What role does tree architecture play in adaptations to climate change?
Tree architecture affects the leaf surface distribution in space, flowering/fruit development, and the crown microclimate, which are all associated with variation in light levels. Microclimatic conditions impact gas exchange between the leaves and the surrounding air, thus influencing carbon assimilation and water loss via transpiration. To deal with climate change, it will be crucial to increase the efficiency of tree architecture and resource use via the exploitation of genetic variation, plot management, and tree management.

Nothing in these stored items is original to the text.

/-- The reads of a run over `n` test words, each with its background: the algorithm runs once for each selected background. -/
def runReads (alg bg n : Nat) : List (Nat × Nat) :=
  (marchGrounds bg).flatMap (fun g => ((marchElems alg).flatMap (elemReads n)).map (fun w => (g, w)))

/-- The word of the k-th read of a run over `n` test words, if the run has as many reads. -/
def readWord (alg bg n k : Nat) : Option Nat := ((runReads alg bg n)[k]?).map (fun e => e.2)

/-- A failure of a cell's scratch is met by darning, and the firmware records it in the NV store (R272): a harness that is lost
by it is lost again after every reset, and in a halted harness, which is not darned now, the cell is darned after the next one.
-/
def scratchFail (s : State) (d : Die) (har row col : Nat) : State :=
  let k := harKey d har
  let t := darning s d har row col .march false
  if (getHar t d har).lost then
    { t with mem.marchLost := if t.mem.marchLost.contains k then t.mem.marchLost else t.mem.marchLost ++ [k] }
  else if (getHar s d har).halted && !s.mem.darned.contains (k, row, col) then
    { t with mem.darned := t.mem.darned ++ [(k, row, col)] }
  else t

/-- What the firmware does on a failure (R272). A spare that fails before it is used is recorded, so that no cell of its row is
moved onto it. -/
def marchAct (s : State) (d : Die) (mem har unit row addr : Nat) : State :=
  match mem with
  | 0 =>
    if 8 ≤ unit then
      (if spareUsed s d har row then
        loseHarness { s with mem.marchLost := s.mem.marchLost ++ [harKey d har] } d har
       else if s.mem.spareBad.contains (harKey d har, row) then s
       else { s with mem.spareBad := s.mem.spareBad ++ [(harKey d har, row)] })
    else scratchFail s d har row unit
  | 1 =>
    let blk := harKey d har * 256 + bankBlock unit addr
    let s := { s with mem.withdrawn := if s.mem.withdrawn.contains blk then s.mem.withdrawn else s.mem.withdrawn ++ [blk] }
    if s.mem.imageBank.contains blk then
      loseHarness { s with mem.marchLost := s.mem.marchLost ++ [harKey d har] } d har
    else s
  | _ =>
    let e := (addr * 16 + unit) / 32
    { s with flow.badEntries := if s.flow.badEntries.contains (d.val, e) then s.flow.badEntries
                                else s.flow.badEntries ++ [(d.val, e)] }

/-- A failure is found (R271, R273): the first of the pass is recorded. -/
def marchFail (s : State) (d : Die) (mem har unit row addr : Nat) : State :=
  let s := setF s fMT_STAT_fail d 0 1
  let s := if flagF s fMT_FAIL_valid d 0 then s
    else
      let s := setF (setF (setF s fMT_FAIL_valid d 0 1) fMT_FAIL_mem d 0 mem) fMT_FAIL_harness d 0 (if mem = 2 then 0 else har)
      setReg (setF (setF s fMT_FAIL_unit d 0 unit) fMT_FAIL_row d 0 (if mem = 0 then row else 0)) .MT_FAIL_ADDR d 0
        (BitVec.ofNat 32 (addr % 65536))
  marchAct s d mem har unit row addr

/-- Show the progress of a preserving pass. -/
def marchPct (s : State) (d : Die) : State :=
  let m := getMarch s d
  if m.total = 0 then s else setF s fMT_STAT_pct d 0 ((m.total - m.chunks.length) * 100 / m.total)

Other adaptive responses to climatic conditions include shifts in the various stages of the annual development cycle (i.e., from budbreak to the end of growing season); leaf senescence; and dormancy, which are all also linked to tree architecture.
Is it possible to measure the performance of many perennial plants all at once in the field?
To characterise the architecture and performance of numerous trees in the field, we have begun utilising digital technology. For example, we can use drone-based data obtained using terrestrial laser scanning, multispectral imaging, and thermal imaging to build 3D reconstructions of trees, calculate indices of leaf density and chlorophyll content, and estimate leaf surface temperatures. We can then use this information to determine transpiration rates or fruit loads. We have also sought to develop new indicators for the stages of the annual development cycle and for interactions between consecutive cycles. We are currently exploring how deep and machine learning can improve algorithm performance.
To deal with climate change, it will be crucial to increase the efficiency of tree architecture and resource use
What results has this high-throughput phenotyping yielded thus far?
We have phenotyped a range of French apple varieties based on multiple criteria, which are related to tree architecture and leaf responses to environmental conditions. To verify the validity of our technique, we directly characterised the volume, shape, leaf surfaces, and various functional indices of cover using control trees. This multicriteria assessment should make it easier to identify varieties and traits of interest and to pinpoint the genes at work. We will then be able bring about targeted genetic improvements. A PhD student is currently building on this research thanks to joint funding from INRA and the Digital Agriculture Convergence Lab (#DigitAg).